=== Begin Enclosure ===
-- ==== Sys2Proof/Proofs/CanaryInstructions.lean ====
section
/-! SUPPORT. The instructions of a Canary run (R450, R453): the registers and flags they write, where a branch leads, and what ends a
run. -/

namespace Sys2Proof.Machine

/-! ## Legal words: a bounded operand is the whole of its field (R453) -/

section
variable {w : CanWord}

theorem canGoes_legal {s : State} {legal : Bool} (h : s.canGoes legal = true) : legal = true := by
  simp only [State.canGoes, Bool.and_eq_true] at h
  exact h.1.1.2

theorem legal_shift (h : w.legal 0x09 = true) : w.imm.toNat % 32 = w.imm.toNat ∧ (w.m = 0 ∨ w.m = 2) := by
  simp only [CanWord.legal, Bool.and_eq_true, Bool.or_eq_true, decide_eq_true_eq] at h
  exact ⟨Nat.mod_eq_of_lt h.2, h.1⟩

theorem legal_filter (h : w.legal 0x0D = true) : w.imm.toNat % 16 = w.imm.toNat := by
  simp only [CanWord.legal, Bool.and_eq_true, decide_eq_true_eq] at h
  exact Nat.mod_eq_of_lt h.2

theorem legal_branch (h : w.legal 0x0E = true) : w.imm.toNat % 256 = w.imm.toNat := by
  simp only [CanWord.legal, Bool.and_eq_true, decide_eq_true_eq] at h
  exact Nat.mod_eq_of_lt h.2

theorem legal_wake (h : w.legal 0x0F = true) : w.imm.toNat % 256 = w.imm.toNat := by
  simp only [CanWord.legal, Bool.and_eq_true, decide_eq_true_eq] at h
  exact Nat.mod_eq_of_lt h.2

theorem legal_raise (h : w.legal 0x10 = true) : w.imm.toNat % 32 = w.imm.toNat := by
  simp only [CanWord.legal, Bool.and_eq_true, decide_eq_true_eq] at h
  exact Nat.mod_eq_of_lt h.2

end

/-- Settles O3: each instruction writes vD, and its operands are those of the word. -/
theorem canaryInstructionsWriteRegisters : Obligations.CanaryInstructionsWriteRegisters := by
  unfold Obligations.CanaryInstructionsWriteRegisters
  intro s w a d b gives
  have writes {i : Instr} {op : Nat} {f : State → Word} {r : Word} (hi : exec i s = .next (s.canWrites w op f))
      (hf : s.canGoes (w.legal op) = true → f s.canStepped = r) : gives i op r :=
    fun h => hi.trans (congrArg Host.Outcome.next (canWrites_goes s w op f r h (hf h)))
  refine ⟨writes rfl fun _ => rfl, writes rfl fun _ => rfl, writes rfl fun _ => rfl, writes rfl fun _ => rfl,
    writes rfl fun _ => rfl, writes rfl fun _ => rfl, writes rfl fun _ => rfl, writes rfl fun _ => rfl,
    writes rfl fun h => ?shr, writes rfl fun h => ?abs, writes rfl fun h => ?filt⟩
  case shr =>
    obtain ⟨small, m | m⟩ := legal_shift (canGoes_legal h) <;> rw [small, m] <;> rfl
  case abs =>
    show (if a.msb = true then -a else a) = _
    simp [BitVec.msb_eq_toInt]
  case filt =>
    rw [legal_filter (canGoes_legal h)]
    rfl

/-! ## How a run goes on, and how it ends -/

section
variable {s : State}

theorem canIssue_legal {legal : Bool} {act : State → State} (hr : s.canary.run ≠ .idle) (hl : legal = true) :
    s.canIssue legal act = (act s.canStepped).canSettle := by
  rw [State.canIssue, if_neg hr, if_pos hl]
  rfl

/-- A run that has instructions left, and a word to execute, goes on (R450). -/
theorem canSettle_goes (hs : s.canary.steps < canSteps) (hw : s.canWordAt s.canary.pc ≠ 0) : s.canSettle = s := by
  rw [State.canSettle, if_neg (Nat.not_le.2 hs), if_neg hw, ite_self]

theorem canIssue_ends {legal : Bool} {act : State → State} (hr : s.canary.run ≠ .idle) (hl : legal = true) {t : State}
    (ht : act s.canStepped = t.canEnd) : s.canIssue legal act = t.canEnd := by
  rw [canIssue_legal hr hl, ht]
  exact if_pos rfl

theorem fld_canEnd (a : Nat) (f : Fld) : s.canEnd.fld a f = s.fld a f := rfl

theorem raise_canStepped (i v : Nat) : s.canStepped.raise i v = (s.raise i v).canStepped := rfl

variable {w : CanWord}

theorem exec_canBr (hr : s.canary.run ≠ .idle) (hl : w.legal 0x0E = true) (hs : s.canary.steps + 1 < 256) {pc : Nat}
    (hp : pc = if s.canCond w.m.toNat then w.imm.toNat else s.canary.pc + 1) (hw : s.canWordAt pc ≠ 0) :
    exec (.canBr w) s = .next { s with canary := { s.canary with pc := pc, steps := s.canary.steps + 1 } } := by
  have moved : (if s.canStepped.canCond w.m.toNat then
      { s.canStepped with canary := { s.canStepped.canary with pc := w.imm.toNat % 256 } } else s.canStepped) =
      { s with canary := { s.canary with pc := pc, steps := s.canary.steps + 1 } } := by
    rw [legal_branch hl, hp, show s.canStepped.canCond w.m.toNat = s.canCond w.m.toNat from rfl]
    split_ifs <;> rfl
  exact congrArg Host.Outcome.next
    ((canIssue_legal hr hl).trans ((congrArg State.canSettle moved).trans (canSettle_goes hs hw)))

/-- A WAKE in a test run shows its code (R457). -/
theorem exec_canWake_test (hl : w.legal 0x0F = true) (hr : s.canary.run = .test) :
    Gives (.canWake w) s fun t => t.canary.run = .idle ∧ t.fld CAN_TEST CAN_TEST_WOKE = 1 ∧
      t.fld CAN_TEST CAN_TEST_CODE = w.imm.toNat ∧ t.power = s.power := by
  have small : w.imm.toNat < 256 := legal_wake hl ▸ Nat.mod_lt _ (by decide)
  have shown : s.canStepped.canWakeCode (w.imm.toNat % 256) =
      ((s.canStepped.setFld CAN_TEST CAN_TEST_WOKE 1).setFld CAN_TEST CAN_TEST_CODE w.imm.toNat).canEnd := by
    rw [legal_wake hl]
    exact if_pos hr
  refine ⟨_, congrArg Host.Outcome.next (canIssue_ends (by simp [hr]) hl shown), rfl, (fld_canEnd _ _).trans ?_,
    (fld_canEnd _ _).trans ?_, rfl⟩
  · exact (State.fld_setFld_ne _ _ _ _ _ (by decide) (by decide)).trans (State.fld_setFld _ _ _ _ (by decide))
  · exact (State.fld_setFld _ _ _ _ (by decide)).trans (Nat.mod_eq_of_lt small)

/-- A WAKE in Watch is recorded where no wake event of the Canary stands (R455). -/
theorem exec_canWake_watch (hl : w.legal 0x0F = true) (hr : s.canary.run = .watch) (hp : s.power = .watch)
    (hf : s.fld CAN_WAKE CAN_WAKE_SOURCE = 0) :
    Gives (.canWake w) s fun t => t.canary.run = .idle ∧ t.fld CAN_WAKE CAN_WAKE_SOURCE = canProgram ∧
      t.fld CAN_WAKE CAN_WAKE_CODE = w.imm.toNat ∧ t.wakeAt.isSome = true := by
  have small : w.imm.toNat < 256 := legal_wake hl ▸ Nat.mod_lt _ (by decide)
  have woke : s.canStepped.canWakeCode (w.imm.toNat % 256) =
      ((((s.canStepped.setFld CAN_WAKE CAN_WAKE_SOURCE canProgram).setFld CAN_WAKE CAN_WAKE_SHAFT 0).setFld CAN_WAKE
        CAN_WAKE_CODE w.imm.toNat).wakeEvent wakeCanary).canEnd := by
    rw [legal_wake hl]
    refine (if_neg (by simp [State.canStepped, hr])).trans (congrArg State.canEnd ((if_pos hp).trans ?_))
    exact congrArg (State.wakeEvent · wakeCanary) (if_pos (.inl hf))
  refine ⟨_, congrArg Host.Outcome.next (canIssue_ends (by simp [hr]) hl woke), rfl,
    (fld_canEnd _ _).trans ((wakeEvent_fld _ _ CAN_WAKE _ (by decide)).trans ?_),
    (fld_canEnd _ _).trans ((wakeEvent_fld _ _ CAN_WAKE _ (by decide)).trans ?_), wakeEvent_at _ _ hp⟩
  · rw [State.fld_setFld_ne _ _ _ _ _ (by decide) (by decide), State.fld_setFld_ne _ _ _ _ _ (by decide) (by decide)]
    exact State.fld_setFld _ _ _ _ (by decide)
  · exact (State.fld_setFld _ _ _ _ (by decide)).trans (Nat.mod_eq_of_lt small)

/-- A RAISE leaves the run as it stands. -/
theorem exec_canRaise {t : State} (h : s.canGoes (w.legal 0x10) = true)
    (ht : s.canStepped.canRaise (1792 + w.imm.toNat) (s.canV w.s.toNat) = t.canStepped) (hc : t.canary.run = s.canary.run)
    (hs : t.canary.steps = s.canary.steps) (hp : t.canary.pc = s.canary.pc) (hg : t.canary.prog = s.canary.prog) :
    exec (.canRaise w) s = .next t.canStepped := by
  have raised : s.canStepped.canRaise (1792 + w.imm.toNat % 32) (s.canStepped.canV w.s.toNat) = t.canStepped := by
    rw [legal_raise (canGoes_legal h)]
    exact ht
  refine congrArg Host.Outcome.next ((canIssue_goes s _ _ h ?_ ?_ ?_ ?_).trans raised) <;> rw [raised]
  · exact hc
  · exact congrArg (· + 1) hs
  · exact congrArg (· + 1) hp
  · exact hg

end

/-- Settles O4: the comparisons by their flags, and each way of going on or ending by its law. -/
theorem canaryFlagsBranchesAndEnds : Obligations.CanaryFlagsBranchesAndEnds := by
  unfold Obligations.CanaryFlagsBranchesAndEnds
  intro s w a b
  refine ⟨⟨fun h => ?cmp, fun h => ?tst, fun hr hl hs => exec_canBr hr hl hs rfl⟩, fun hr => ⟨fun hl => ?ends,
    exec_canWake_test, exec_canWake_watch, fun h hw => ?latches, fun h ht => ?raises⟩⟩
  case cmp => exact congrArg Host.Outcome.next (canCompares_goes s w 0x0B _ _ _ _ h rfl BitVec.slt_eq_decide)
  case tst => exact congrArg Host.Outcome.next (canCompares_goes s w 0x0C _ _ _ _ h rfl rfl)
  case ends => exact congrArg Host.Outcome.next (canIssue_ends hr hl rfl)
  case latches => exact exec_canRaise h (if_neg (by simp [State.canStepped, hw])) rfl rfl rfl rfl
  case raises =>
    have kept : (s.raise (1792 + w.imm.toNat) (s.canV w.s.toNat).toNat).canary = s.canary := by simp
    exact exec_canRaise h ((if_pos ht).trans (raise_canStepped _ _)) (by rw [kept]) (by rw [kept]) (by rw [kept])
      (by rw [kept])

end Sys2Proof.Machine
end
=== End Enclosure ===
## Work instructions
In the records above, the line with "namespace Sys2Proof.Machine" marks the start and the line with "theorem legal_branch (h" marks the end; copy that stretch exactly, both lines included, and nothing else.

## Exercise output
namespace Sys2Proof.Machine

/-! ## Legal words: a bounded operand is the whole of its field (R453) -/

section
variable {w : CanWord}

theorem canGoes_legal {s : State} {legal : Bool} (h : s.canGoes legal = true) : legal = true := by
  simp only [State.canGoes, Bool.and_eq_true] at h
  exact h.1.1.2

theorem legal_shift (h : w.legal 0x09 = true) : w.imm.toNat % 32 = w.imm.toNat ∧ (w.m = 0 ∨ w.m = 2) := by
  simp only [CanWord.legal, Bool.and_eq_true, Bool.or_eq_true, decide_eq_true_eq] at h
  exact ⟨Nat.mod_eq_of_lt h.2, h.1⟩

theorem legal_filter (h : w.legal 0x0D = true) : w.imm.toNat % 16 = w.imm.toNat := by
  simp only [CanWord.legal, Bool.and_eq_true, decide_eq_true_eq] at h
  exact Nat.mod_eq_of_lt h.2

theorem legal_branch (h : w.legal 0x0E = true) : w.imm.toNat % 256 = w.imm.toNat := by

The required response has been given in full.